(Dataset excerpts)

/-- Objects that RSTn leaves as they were (R43, R659): straps, contracts, slots, feeds, clocks. -/
def keptObjects : List Nat :=
  [Obj.STRAP_VALUE, Obj.XTAL_STATE, Obj.REFCLK_STATE, Obj.RC_STATE, Obj.RC_TRIM, Obj.RC_TRIM_SOURCE, Obj.PLL_LOCK, Obj.CLK_MON_STATUS,
    Obj.FEED_IN_USE, Obj.FA_STATE, Obj.FB_STATE] ++
  ((List.range 11).flatMap fun d => [Obj.CD_SOURCE d, Obj.CD_DIV d]) ++
  ((List.range 8).flatMap fun n => [Obj.SLOT_STATE n, Obj.SLOT_FAULT_CAUSE n, Obj.SLOT_FAULT_COUNT n]) ++
  ((List.range 2).flatMap fun p => [Obj.PD_STATE p, Obj.PD_POWER_ROLE p, Obj.PD_DATA_ROLE p, Obj.PD_CONTRACT_MV p, Obj.PD_CONTRACT_MA p,
    Obj.PD_CONTRACT_POS p, Obj.PD_EPR_ACTIVE p, Obj.PD_CONTRACT_STABLE p, Obj.PD_MODE p, effOffset + Obj.PD_POWER_CAP p,
    effOffset + Obj.PD_VSEL_GPIO p, effOffset + Obj.PD_FRS_ENABLE p, effOffset + Obj.PD_CABLE_MAX_MA p, effOffset + Obj.PD_EPR_ENABLE p])

/-- Settings of the slots and feeds: in effect while RSTn is low too, until the release loads defaults and persisted values (R61, R659). -/
def kettleSettings : List Nat :=
  ((List.range 8).flatMap fun n => (List.range 11).map fun s => 256 * (0x7200 + n) + s + 1) ++
  [Obj.FEED_MODE, Obj.FEED_PRIORITY, Obj.FEED_RETURN_HOLD, Obj.FEED_VALID_HOLD, Obj.FEED_FRS_PORTS] ++
  ((List.finRange 2).flatMap fun f => [feedKey f Obj.FA_UV, feedKey f Obj.FA_OV, feedKey f Obj.FA_PD_PORT])

/-- What survives RSTn (R659). -/
def Hub.warm (h : Hub) : Hub :=
  let n : Hub := { h.bare with
    boot := { h.bare.boot with sampling := h.boot.sampling, samples := h.boot.samples, clocked := h.boot.clocked }
    pd := h.pd, feeds := h.feeds, clk := h.clk, netTime := h.netTime, netRuns := h.netRuns
    net := { last := if h.netRuns then some (h.netNs / 125000) else none }
    timers := h.timers.filter fun t => keptTimer t.1
    links := h.links.map fun l => { ({} : LinkSt) with mode := l.mode } }
  keptObjects.foldl (fun n k => n.put k (h.get k)) n

/-- Values of MRAM counters shown by objects, which no reset changes (R67, R618, R644, R670). -/
def Hub.lifeCounters (h n : Hub) : Hub :=
  let n := (n.put Obj.STORE_COUNT n.mram.stores).put Obj.RESET_COUNT n.mram.resets
  let n := match n.mram.signature with
    | some v => n.put Obj.SAFE_SIGNATURE v.toNat
    | none => n
  (List.range 64).foldl (fun n k => n.put (Obj.KEY_MRAM_WRITES k) (h.get (Obj.KEY_MRAM_WRITES k))) n

/-- The hub held in reset. -/
def Hub.holdAll (h : Hub) (why : Hold) : Hub := { h.lifeCounters h.bare with hold := why }

/-! ### Loading (R61, R63) -/

/-- A value loaded or defaulted: what a read returns and what is in effect. -/
def Hub.load (h : Hub) (k v : Nat) : Hub := if deferred k then (h.put k v).put (effOffset + k) v else h.put k v

/-- The bank with the valid CRC and the higher sequence number (R63). -/
def Mram.newest (m : Mram) : Option (Fin 2 × Bank) :=
  match m.bank0.valid, m.bank1.valid with
  | true, true => if m.bank1.seq < m.bank0.seq then some (0, m.bank0) else some (1, m.bank1)
  | true, false => some (0, m.bank0)
  | false, true => some (1, m.bank1)
  | false, false => none

/-- One persisted value whose object exists with attribute P and is wide enough for it. -/
def Hub.loadOne (h : Hub) (c : Nat × Nat) : Hub :=
  match rowOf c.1 with
  | some r => if r.persist && Nat.ble (c.2 + 1) (2 ^ r.ty.width) then h.load c.1 c.2 else h
  | none => h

# What you should do
Above are the records; repeat exactly the lines from the one holding "((List.range 2).flatMap fun" down to the one holding "effOffset + Obj.PD_VSEL_GPIO", end lines included.

# Solution to this task
  ((List.range 2).flatMap fun p => [Obj.PD_STATE p, Obj.PD_POWER_ROLE p, Obj.PD_DATA_ROLE p, Obj.PD_CONTRACT_MV p, Obj.PD_CONTRACT_MA p,
    Obj.PD_CONTRACT_POS p, Obj.PD_EPR_ACTIVE p, Obj.PD_CONTRACT_STABLE p, Obj.PD_MODE p, effOffset + Obj.PD_POWER_CAP p,
    effOffset + Obj.PD_VSEL_GPIO p, effOffset + Obj.PD_FRS_ENABLE p, effOffset + Obj.PD_CABLE_MAX_MA p, effOffset + Obj.PD_EPR_ENABLE p])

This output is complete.